With that fix, there is no difference in performance (<1%).
I'll respin a v4 with the target info fix, initial v1 changes and
benchmark results.
Thanks for pointing the performance issue, there was one for sure.
Regards,
Pierrick
After proper benchmarking, I get those results (in kIOPS) over 20 runs, all
including target_arch fix I mentioned.
reference: mean=239.2 var=12.16
v1: mean=232.2 var=37.06
v4-wip (optimized virtio_access_is_big_endian): mean=235.05 var=18.64
So basically, we have a 1.7% performance hit on a torture benchmark.
Is that acceptable for you, or should we dig more?
Regards,
Pierrick
Could we use some kind of linker trick?
Split just the ring manipulation code from
virtio.c and keep it target specific.
While it would allow to extract the common part, unfortunately, as long as
we keep a target specific part, we still have a problem to solve.
Indeed, some symbols (may be ring manipulation code, or just functions
mentioned below) will still be duplicated, and in the end, when we'll link
two targets needing different versions, we'll have a conflict.
Shrug. The generic slower one can be made stronger and be used then.
This is not an new or unsolveable problem.
Since our goal for a single-binary is to have at least arm and another base
architecture, we are in this situation now.
So the only solutions left are:
- accept the 1.7% regression, and we can provide more "real world"

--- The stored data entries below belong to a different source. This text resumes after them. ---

-- ==== Sys2Proof/Tests/Slice0.lean ====
section
/-! SUPPORT. The model's own tests. Expected results are the vectors of spec/95_test_vectors.md (named in the comments) or
worked by hand from the rule named; then one witness a statement that its hypotheses can be met. -/

namespace Sys2Proof.Tests

open Sys2Proof Sys2Proof.Machine

/-- The reset state with an image loaded, and PC and ACC as given. -/
def machineWith (image : List Byte) (pc acc : Byte) : State :=
  { State.reset with mem := loadImage image, pc := pc, acc := acc }

/-- The same in a configuration, its channel as start-up leaves it. -/
def machineIn (e : Ext15) (image : List Byte) : State :=
  { machineWith image 0#8 0#8 with
    channel := if e.hasChannel then .isOpen else .absent, cfg := { Config.default with ext15 := e } }

/-- The next state of an outcome, if it has one. -/
def next? : StepResult → Option State
  | .next t => some t
  | .fault _ => none
  | .refused _ => none

/-- What one step leaves, seen through a projection. -/
def afterStep {α : Type} (view : State → α) (s : State) : Option α := (next? (step s)).map view

/-! ### WellFormed: an operation of slot 15 that the configuration does not bind is refused (30_encoding.md R51) -/

theorem test_netSend_ill_formed_under_none : (Instr.netSend 1#4).wellFormed .none = false := by decide
theorem test_netRecv_ill_formed_under_netSend : (Instr.netRecv 1#4).wellFormed .netSend = false := by decide
theorem test_pow_ill_formed_under_netSend : (Instr.pow 1#4).wellFormed .netSend = false := by decide
theorem test_unknown_ill_formed_under_pow : (Instr.unknown 1#4).wellFormed .pow = false := by decide

/-! ### Decoding: words written out bit by bit from the table's patterns (95_test_vectors.md 2.1) -/

theorem test_decode_add : decode .none [0b00001111#8] = .ok (.add 15#4, []) := by decide
theorem test_decode_sub : decode .none [0b00011010#8] = .ok (.sub 10#4, []) := by decide
theorem test_decode_mul : decode .none [0b00100111#8] = .ok (.mul 7#4, []) := by decide
theorem test_decode_div : decode .none [0b00111111#8] = .ok (.div 15#4, []) := by decide
theorem test_decode_and : decode .none [0b01000001#8] = .ok (.and 1#4, []) := by decide
theorem test_decode_or : decode .none [0b01011100#8] = .ok (.or 12#4, []) := by decide
theorem test_decode_xor : decode .none [0b01100110#8] = .ok (.xor 6#4, []) := by decide
theorem test_decode_load : decode .none [0b01110000#8] = .ok (.load 0#4, []) := by decide
theorem test_decode_store : decode .none [0b10001111#8] = .ok (.store 15#4, []) := by decide
theorem test_decode_jump : decode .none [0b10010011#8] = .ok (.jump 3#4, []) := by decide
theorem test_decode_jz : decode .none [0b10100111#8, 0b00000101#8, 0b11010000#8] =
    .ok (.jz 7#4 5#8, [0b11010000#8]) := by decide
theorem test_decode_jnz : decode .none [0b10111111#8, 0b11111100#8] = .ok (.jnz 15#4 0xFC#8, []) := by decide
theorem test_decode_in : decode .none [0b11001001#8] = .ok (.input 9#4, []) := by decide
theorem test_decode_out : decode .none [0b11010000#8] = .ok (.output 0#4, []) := by decide
theorem test_decode_halt : decode .none [0b11101111#8] = .ok (.halt 15#4, []) := by decide
theorem test_decode_netSend : decode .netSend [0b11110001#8] = .ok (.netSend 1#4, []) := by decide
theorem test_decode_netRecv : decode .netRecv [0b11110001#8] = .ok (.netRecv 1#4, []) := by decide
theorem test_decode_pow : decode .pow [0b11110001#8] = .ok (.pow 1#4, []) := by decide
theorem test_decode_unknown : decode .none [0b11110001#8] = .ok (.unknown 1#4, []) := by decide
theorem test_decode_no_bytes : decode .none [] = .error .noBytes := by decide
theorem test_decode_offset_missing : decode .none [0b10100000#8] = .error .offsetByteMissing := by decide
theorem test_decodeTableWord_two_bytes : decodeTableWord 16 0xFCB0 = some (.jnz 0#4 0xFC#8) := by decide
theorem test_decodeTableWord_short_row : decodeTableWord 8 0xA0 = some (.jz 0#4 0#8) := by decide
theorem test_withFetchWord_from_reset : (State.reset.withFetchWord 16 0x05A0).fetchInstr = .jz 0#4 5#8 := by decide

/-! ### Arithmetic and logic (95_test_vectors.md 2.2, 2.3): the operand cell is cell 1, the instruction at 0 -/

theorem test_add_wraps : afterStep State.acc (machineWith [0x01#8, 10#8] 0#8 250#8) = some 4#8 := by decide
theorem test_add_steps_pc : afterStep State.pc (machineWith [0x01#8, 10#8] 0#8 250#8) = some 1#8 := by decide
theorem test_sub_wraps_below_zero : afterStep State.acc (machineWith [0x11#8, 10#8] 0#8 5#8) = some 251#8 := by decide
theorem test_mul_low_byte : afterStep State.acc (machineWith [0x21#8, 3#8] 0#8 200#8) = some 88#8 := by decide
theorem test_div_is_unsigned : afterStep State.acc (machineWith [0x31#8, 128#8] 0#8 200#8) = some 1#8 := by decide
theorem test_div_by_zero_goes_on : afterStep (fun t => (t.acc, t.running, t.pc))
    (machineWith [0x31#8, 0#8] 0#8 77#8) = some (77#8, true, 1#8) := by decide
theorem test_and : afterStep State.acc (machineWith [0x41#8, 0x0F#8] 0#8 0xCA#8) = some 0x0A#8 := by decide
theorem test_or : afterStep State.acc (machineWith [0x51#8, 0x0F#8] 0#8 0xC0#8) = some 0xCF#8 := by decide
theorem test_xor : afterStep State.acc (machineWith [0x61#8, 0x07#8] 0#8 0x0A#8) = some 0x0D#8 := by decide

benchmarks to show that it gets absorbed in all existing layers
- compute virtio_access_is_big_endian once and reuse this everywhere: that's
what Philippe implemented in his patches.
What would you prefer?
Let's find a way where people who are not interested in a single binary
do not have to pay the price, please.
Sure, I'll try and benchmark with Philippe additional patches, it should
remove the overhead completely.
Thanks,
Pierrick